Tough nut to crack on a test.
The EURJPY moved to the highest level since August 1 today at 131.10. At the highs, the pair tested the 200 day MA at 131.079 and the 50% retracement at 131.055.
When the 200 bar MA and 50% retracement is tested, it tends to be a really tough nut to crack. Find out why by watching this oldie but goodie video. It is a great level to anticipate (see this video from last week too):
Drilling to the hourly chart below, the pairs rejection against the resistance is pretty clear. Sellers leaned.
Well, traders focused on risk, will use the 200/50% as a risk defining level. Stay below bearish. Move above, and they will take a small loss and get out.
If not stopped out, the 130.257 was a swing area going back to August 28th and August 30 (see red numbered circles in the chart below). Yesterday, the price moved above that level and ran higher. A move below would give the sellers more confidence. Below that the 38.2% at 129.86 area will be eyed. That area (up to 129.969) should slow falls.
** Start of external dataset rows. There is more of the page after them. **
/-- Updating the pages of a list without repeats: their events in list order, each page cleaned, the count
of the events, and nothing else changes (rules R239, R240). -/
theorem updatePages_eq (force : Bool) (l : List (Fin 32)) (hl : l.Nodup) (s : State) :
    ∃ v : Vector Page 32,
      updatePages force l s =
        ({ s with pages := v, uploads := s.uploads ++ (uploadable force s l).map s.snapshot },
          (uploadable force s l).length) ∧
      ∀ p : Fin 32, v[p] = if p ∈ l then cleaned force (s.page p) else s.page p := by
  induction l generalizing s with
  | nil => exact ⟨s.pages, by simp [updatePages, uploadable], fun p => by simp [State.page]⟩
  | cons q l ih =>
    rw [List.nodup_cons] at hl
    simp only [updatePages]
    rcases updatePage_cases force s q with ⟨hsel, hu⟩ | ⟨hf, hm, hu⟩
    · rw [hu]
      set s' := (s.upload q).setPage q { s.page q with modified := false } with hs'
      obtain ⟨v, hv, hp⟩ := ih hl.2 s'
      have hpage : ∀ p ∈ l, s'.page p = s.page p := by
        intro p hpl
        rw [hs', State.page_setPage_ne _ _ _ _ (by rintro rfl; exact hl.1 hpl), State.upload_page]
      have hfil : uploadable force s' l = uploadable force s l := by
        unfold uploadable
        apply List.filter_congr
        intro p hpl
        rw [hpage p hpl]
      have hmap : (uploadable force s l).map s'.snapshot = (uploadable force s l).map s.snapshot := by
        apply List.map_congr_left
        intro p hpl
        have : p ∈ l := (List.mem_filter.mp hpl).1
        simp only [State.snapshot, hpage p this]
      have hcons : uploadable force s (q :: l) = q :: uploadable force s l := by
        unfold uploadable
        rw [List.filter_cons, if_pos (by simpa using hsel)]
      refine ⟨v, ?_, fun p => ?_⟩
      · rw [hv, hfil, hmap, hcons]
        refine Prod.ext ?_ ?_
        · simp only [hs', State.setPage_uploads, State.upload_uploads, List.map_cons, List.append_assoc]
          rfl
        · simp only [List.length_cons, if_true]; omega
      · rw [hp p]
        by_cases hpq : p = q
        · subst hpq
          rw [if_neg hl.1, if_pos List.mem_cons_self, hs', State.page_setPage_self]
          simp [cleaned, hsel]
        · by_cases hpl : p ∈ l
          · rw [if_pos hpl, if_pos (List.mem_cons_of_mem _ hpl), hpage p hpl]
          · rw [if_neg hpl, if_neg (by simp [hpq, hpl]), hs',
              State.page_setPage_ne _ _ _ _ (Ne.symm hpq), State.upload_page]
    · rw [hu]
      obtain ⟨v, hv, hp⟩ := ih hl.2 s
      have hcons : uploadable force s (q :: l) = uploadable force s l := by
        unfold uploadable
        rw [List.filter_cons, if_neg (by simp [hf, hm])]
      refine ⟨v, ?_, fun p => ?_⟩
      · rw [hv, hcons]; simp
      · rw [hp p]
        by_cases hpq : p = q
        · subst hpq
          rw [if_neg hl.1, if_pos List.mem_cons_self]
          simp [cleaned, hf, hm]
        · by_cases hpl : p ∈ l
          · rw [if_pos hpl, if_pos (List.mem_cons_of_mem _ hpl)]
          · rw [if_neg hpl, if_neg (by simp [hpq, hpl])]

theorem nodup_allPages : allPages.Nodup := List.nodup_finRange 32

end Sys2Proof.Machine
end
When you reach a key resistance target (like the 200/50%) and it holds, it could change the mindset for the buyers and sellers. That does not mean the market will not race through that level. However, it gives the rally sellers and profit takers a nice level to lighten up. It is still up to the sellers to overwhelm what has been a bullish run higher this week (the low was on Monday at 127.85). The good news for those sellers though is risk can be defined and limited, and if it holds (or stalls the rally), it could lead to a decent corrective move where lower targets are reached.